Any help appreciated.

- Sedat -

[1] http://llvm.org/docs/GoldPlugin.html

P.S.: More informations...

[ First toolchain build ]

I built a 1st llvm-toolchain v3.8.1 with GCC v4.9.2 and binutils v2.22.
No speedup settings, no extra-patches applied etc.

[ Selfmade binutils ]

As binutils v2.22 was somehow not able to generate a LLVMgold.so on
Ubuntu/precise AMD64, I have built binutils v2.26.1 manually and use
all its binaries for building/linking (GOLD for linking).

[ 2nd llvm-toolchain LLVMgold.so ]

In a 2nd llvm-toolchain v3.8.1 build a LLVMgold.so was generated.
I placed LLVMgold.so into my selfmade
/opt/binutils-2.26.1/lib/bfd-plugins/ directory.
( I had to create a bfd-plugins subdir manually. )

[ 3rd llvm-toolchain LTO ]

Now, I am able with backported LTO-flag from upstream to build with '-flto'.

- EOT -

That's often not enough for a non-shared-library non-LTO debug build.
I don't expect LTO non-shared-library to fair better in that regard...



in the meantime I tried with Linux v4.4.y LTS and 2GiB swap-space.
So I have 4 GiB RAM and 2GiB SWAP in total 6GiB.

Paul Rouschal recommended to reduce parallel-compile-jobs from 2 to 1...


...but that did not help.

My Ubuntu/precise hangs and looking at top shows MEM/SWAP to be eaten.

Anyone has experiences how much RAM or SWAP I need when building a
LTO-optimized llvm-toolchain with Clang, GNU/gold and LLVMgold-Plugin?

My build-script is attached.


- Sedat -

build_llvm-toolchain.sh (6.04 KB)

How big is your project?
LTO eats RAM even faster than chrome. For example linking clang with LTO could take 16GB of ram.

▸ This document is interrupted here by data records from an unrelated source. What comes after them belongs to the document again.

-- ==== Sys2Proof/Machine/Records.lean ====
section
/-! DEFINITION. The chunk-level records END, CHUNK.SHORT, CHUNK.KEY and CHUNK.DELTA (R223 to R229) and the decoders KeyDecode and
DeltaDecode as the loop over a chunk's tokens (R151, R186). -/

namespace Sys2Proof.Machine

/-! ### The token decoders -/

/-- A token by its meaning. Only the token rows stand here; any other instruction is not at its format. -/
def execToken (i : Instr) (s : State) : Result :=
  match i with
  | .kEnd => execKEnd s
  | .kLit data => execKLit data s
  | .kRun0 v => execKRun0 v s
  | .kRun cnt v => execKRun cnt v s
  | .dRun0 => execDRun0 s
  | .dRun cnt v => execDRun cnt v s
  | .dSkip cnt => execDSkip cnt s
  | .dLit0 => execDLit0 s
  | .dLit data => execDLit data s
  | .endStream _ => .refused .notAtFormat
  | .chunkShort _ => .refused .notAtFormat
  | .chunkKey _ _ => .refused .notAtFormat
  | .chunkDelta _ _ => .refused .notAtFormat
  | .reset => .refused .notAtFormat
  | .encFrame => .refused .notAtFormat
  | .encEnd => .refused .notAtFormat
  | .decChunk => .refused .notAtFormat
  | .palPack => .refused .notAtFormat
  | .palUnpack => .refused .notAtFormat
  | .abort _ => .refused .notAtFormat
  | .cmdRsvd0 => .refused .notAtFormat
  | .cmdRsvd8 _ => .refused .notAtFormat

/-- One turn of the loop of R151 or R186: when the token stream is finished the chunk's record ends (R228, R229); else the next
token is read, `PayloadOverrun` if `T` does not hold all of it (R266), and executed. -/
def tokenTurn (c : TokenRun) (s : State) : Result :=
  if c.complete s.frameBytes then .next (s.finishRecord c.size)
  else
    match s.fetchToken c with
    | .ok (i, _) => execToken i s
    | .error .missingByte => raise .payloadOverrun s

/-- The loop of R151 or R186 to the end of the chunk or to a fault. Every token takes at least one byte of `T`, so `len(T) + 1` turns
are enough (R156, R194); with none left there is no byte left either. -/
def runTokens (fuel : Nat) (s : State) : Result :=
  match s.work with
  | .tokens c =>
    match fuel with
    | 0 => raise .payloadOverrun s
    | fuel + 1 =>
      match tokenTurn c s with
      | .next s' => runTokens fuel s'
      | .fault r => .fault r
      | .refused r => .refused r
  | .idle => .next s
  | .record => .next s

/-! ### The records -/

/-- Runs a record where the engine is about to read one; elsewhere it is refused (log 17). -/
def atRecord (s : State) (body : Result) : Result :=
  match s.work with
  | .record => body
  | .idle => .refused .notAtFormat
  | .tokens _ => .refused .notAtFormat

/-- The state that is about to decode a token stream of `len` bytes at offset `base`, in a chunk of `size` bytes (R228). -/
def State.startTokens (s : State) (g : Grammar) (base len size : Nat) : State :=
  { s with work := .tokens { grammar := g, base := base, len := len, tp := 0, op := 0, size := size, ended := false } }

/-- The chunk's header taken: the whole chunk must lie inside ISTREAM (R226); a palette, if announced, must fit and replaces PAL_DEC
(R227); answers the state about to decode the tokens, or the cause of the fault. -/
def State.openChunk (s : State) (g : Grammar) (size : Half) (type : Byte) : Except Cause State :=
  if s.rp + size.toNat > s.ilen then .error .truncatedStream
  else if paletteBit type then
    if size.toNat < 35 then .error .malformedChunk
    else .ok ({ s with palDec := s.paletteAt (s.rp + 3) }.startTokens g (s.rp + 35) (size.toNat - 35) size.toNat)
  else .ok (s.startTokens g (s.rp + 3) (size.toNat - 3) size.toNat)

/-- A chunk: its header, its tokens, the advance of RP and the hand-out (R226 to R229). -/
def execChunk (g : Grammar) (size : Half) (type : Byte) (s : State) : Result :=
  atRecord s (match s.openChunk g size type with
    | .error c => raise c s
    | .ok s' => runTokens (size.toNat + 1) s')

/-- `END` (R224): the stream is over; RP moves past the sentinel; nothing is handed out. -/
def execEndStream (_size : Half) (s : State) : Result :=
  atRecord s (.next { s with eos := true, rp := s.rp + 2, work := .idle })

/-- `CHUNK.SHORT` (R225): `MalformedChunk`, but for size 2 under `P_EMPTY_CHUNK = repeat`, which hands the frame out again. -/
def execChunkShort (size : Half) (s : State) : Result :=
  atRecord s (if size = 2 ∧ s.params.emptyChunk = .repeatFrame then .next (s.finishRecord 2) else raise .malformedChunk s)

/-- `CHUNK.KEY` (R226 to R229), decoded by KeyDecode (R151). -/
def execChunkKey (size : Half) (type : Byte) (s : State) : Result := execChunk .key size type s

/-- `CHUNK.DELTA` (R226 to R229), decoded by DeltaDecode (R186). -/
def execChunkDelta (size : Half) (type : Byte) (s : State) : Result := execChunk .delta size type s

/-- A record by its meaning. Only the record rows stand here; any other instruction is not at its format. -/
def execRecord (i : Instr) (s : State) : Result :=
  match i with
  | .endStream size => execEndStream size s
  | .chunkShort size => execChunkShort size s
  | .chunkKey size type => execChunkKey size type s
  | .chunkDelta size type => execChunkDelta size type s
  | .kEnd => .refused .notAtFormat
  | .kLit _ => .refused .notAtFormat
  | .kRun0 _ => .refused .notAtFormat
  | .kRun _ _ => .refused .notAtFormat
  | .dRun0 => .refused .notAtFormat
  | .dRun _ _ => .refused .notAtFormat
  | .dSkip _ => .refused .notAtFormat
  | .dLit0 => .refused .notAtFormat
  | .dLit _ => .refused .notAtFormat
  | .reset => .refused .notAtFormat
  | .encFrame => .refused .notAtFormat
  | .encEnd => .refused .notAtFormat
  | .decChunk => .refused .notAtFormat
  | .palPack => .refused .notAtFormat
  | .palUnpack => .refused .notAtFormat
  | .abort _ => .refused .notAtFormat
  | .cmdRsvd0 => .refused .notAtFormat
  | .cmdRsvd8 _ => .refused .notAtFormat

/-- Reading and executing the record at RP: `TruncatedStream` if ISTREAM ends before its header does (R223, R226). -/
def recordTurn (s : State) : Result :=
  match s.fetchRecord with
  | .ok (i, _) => execRecord i s
  | .error .missingByte => raise .truncatedStream s

end Sys2Proof.Machine
end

Have you tried using LTO on your project on that machine, or is it your first time?


How big is your project?
LTO eats RAM even faster than chrome. For example linking clang with LTO
could take 16GB of ram.

Have you tried using LTO on your project on that machine, or is it your
first time?

Wow hu hu - 16GiB of RAM :-).

This is my first time dealing with LTO in general.

Not sure if it matters if I build with GCC and its LTO-plugin and
ld.bfd as linker.
Here I tried CLANG with LLVMgold-plugin and ld.gold (v2.26.1).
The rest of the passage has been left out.